Old graveyards have a peaceful dignity and grace. Long removed from recent grief and sadness, they stand worn with lichen and time, bearing long lost loved one’s names, wife of so and so, son of such and such. Old names too, that have so long gone out of fashion that they seem to be from another word. It was another world. These cemeteries tell stories of a community, of tenderness and love, of sorrow and faith, of life and death.
I was intrigued by the stones in the Blomidon Cemetery in the Annapolis Valley of Nova Scotia which I visited while clamming on the nearby beach. My friend Christy Ann and I snuck away to read the stones (this wasn’t the first time we’ve hung out in an old graveyard).
Often a family history is laid out before your eyes to puzzle out.
Here Mayhew L. Newcomb was buried alongside his wife Phebe L. and his mother Mary.
And here Issac Beach was sadly joined by (in all likelihood) his grandchildren several years later.
There is a wealth of symbolism to the imagery carved into the old marble slabs. The children of Elisha and Eliza J. Beach, Wilford L. and Mira J., were only toddlers when passed away in November 24, 1875 and January 19, 1876. Only three years, 3 three months old and one year, one month old. Broken rosebuds were used for their gravestone, symbolizing two lives cut short before they had a chance to bloom.
On another stone a broken ring of chain symbolized that the family circle was severed.

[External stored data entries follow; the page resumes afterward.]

-- ==== Sys2Proof/Syntax.lean ====
section
/-! DEFINITION. The steps of the XH96 as syntax: the operand forms of spec/07_encoding.md and ONE inductive, one constructor
per row of spec/opcode_table.json. An instruction's constructor holds the fields of its layout, already decoded; an event's
constructor holds what the unit or the outside world supplies. Operand meaning lives in Machine/. -/

namespace Sys2Proof

/-- A source operand (R233, R234): codes 0–127 v, 128–191 s, 192–199 b, 200–207 q, 208–239 the constant n, 240–247 the
constants of R234, 255 unused. -/
inductive Src where
  | v (n : BitVec 7)
  | s (n : BitVec 6)
  | b (n : BitVec 3)
  | q (n : BitVec 3)
  | k (n : BitVec 5)
  | c (n : BitVec 3)
  | unused
  deriving DecidableEq, Repr

/-- A destination (R237). -/
inductive Dst where
  | v (n : BitVec 7)
  | s (n : BitVec 6)
  | q (n : BitVec 3)
  | p (n : BitVec 3)
  | null
  deriving DecidableEq, Repr

/-- A predicate operand (R241): its index, and whether it is inverted. -/
structure Pred where
  neg : Bool
  idx : BitVec 3
  deriving DecidableEq, Repr

/-- The operand and result types of mod[3:0] (R243). -/
inductive Ty where
  | i32 | n32 | i64 | n64 | i16x2 | n16x2 | i8x4 | n8x4 | f32 | f64 | f16x2 | bf16x2 | tf8x4 | b32 | b64
  deriving DecidableEq, Repr

/-- The rounding modes of mod[5:4] (R201). -/
inductive Rnd where
  | rne | rtz | rdn | rup
  deriving DecidableEq, Repr

/-- The scopes of R166. -/
inductive Scope where
  | block | device | grid | system
  deriving DecidableEq, Repr

/-- The orders of R166. -/
inductive Order where
  | plain | acquire | release | acqRel
  deriving DecidableEq, Repr

/-- The fields of the E64 generic layout (R240, R243). -/
structure Gen where
  dst : Dst
  nowb : Bool
  pred : Pred
  a : Src
  b : Src
  c : Src
  ty : Ty
  rnd : Rnd
  sat : Bool
  opx : BitVec 4
  scope : Scope
  hint : BitVec 4
  deriving DecidableEq, Repr

/-- The special registers that MOVSR selects (R288), in selector order. -/
inductive SpecialReg where
  | laneid | sliceid | octetid | packid | packw | gang | lmasklt | blockid | blockx | blocky | blockz
  | nblockx | nblocky | nblockz | coreid | dieid | ctxid | clock | lclock
  | coord0 | coord1 | coord2 | coord3 | coord4 | gsize0 | gsize1 | gsize2 | gsize3 | gsize4
  | fpstat | faultmask | faultaddr | faultcause | faultpc
  deriving DecidableEq, Repr

/-- MOVSR: the generic layout with a selector in srcA (R288). -/
structure Movsr where
  dst : Dst
  nowb : Bool
  pred : Pred
  sel : SpecialReg
  ty : Ty
  deriving DecidableEq, Repr

/-- PLOP: the generic layout with predicate names in its source fields (R291). -/
structure Plop where
  dst : BitVec 3
  pred : Pred
  pa : Pred
  pb : Pred
  pc : Pred
  lut : BitVec 8
  deriving DecidableEq, Repr

/-- The access widths of the M64 layout (R245). -/
inductive Width where
  | b8 | b16 | b32 | b64 | b128 | cp4 | cp8 | cp16 | cp32
  deriving DecidableEq, Repr

/-- The fields of the M64 layout (R245). -/
structure M64 where
  data : Src
  nowb : Bool
  pred : Pred
  base : Src
  off : BitVec 20
  width : Width
  order : Order
  scope : Scope
  sel : BitVec 3
  ext : BitVec 2
  deriving DecidableEq, Repr

/-- The fields of the J64 layout (R248). -/
structure J64 where
  pred : Pred
  tgt : Src
  off : BitVec 32
  deriving DecidableEq, Repr

/-- The conditions of BRC (R249), in code order. -/
inductive Cond where
  | eq | ne | lt | ge | le | gt | ltu | geu | leu | gtu | flt | fge | fle | fgt | feq | fneu
  deriving DecidableEq, Repr

/-- The fields of BRC (R249). -/
structure Brc where
  cond : Cond
  a : Src
  b : Src
  off : BitVec 26
  deriving DecidableEq, Repr

/-- The fields of BRV (R250). -/
structure Brv where
  pred : Pred
  toff : BitVec 20
  joff : BitVec 20
  deriving DecidableEq, Repr

/-- What MOVI writes (R251): 32 bits, the sign- or zero-extended pair, or the high register of the pair. -/
inductive MoviExt where
  | word | sx | zx | hi
  deriving DecidableEq, Repr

A finger pointing to an open book, referring to one who was a scholar, is carved into Hannah Lyon’s stone of 1873.
This weeping willow, representing earthly sorrow, was carved into Phoebe Rans Loomer’s in 1875.
Sophronia is a beautiful name I’ve never come across before but appears to have been the name of a flower and though uncommon, was given to girls in the 1850s through to the 1880s.
I had to see what sophronia looks like and found this lovely image from The Botanical Register vol. 13 pl. 1071 by designer (and botanist) John Lindle and engraver J. Watts. (1827) on the web. (http://www.botanicus.org/page/133102) It’s an orchid, soprhonitus that also goes by the more common name of cattelya. How lovely to be named after a recently discovered orchid. In Victorian times this would have symbolized refined beauty.
Adorned only with lichen, this little concrete marker is the headstone for some unknown occupant.
Blomidon Cemetery is dreamy in the early evening light where elaborately engraved marble stones stand out among the small concrete markers covered in golden lichen and modern ones of sleek black granite.
Many of the old graveyards in Nova Scotia come with a view, in this case, you can catch glimpses of the Minas Basin between the birches and watch that blue water coming and going over the red Blomidon mud.
I’m sure the sight was panoramic the late 1800s before all the trees grew up. It must have been of some comfort to the families to have their dearly departed laid to rest in a place of such serene beauty.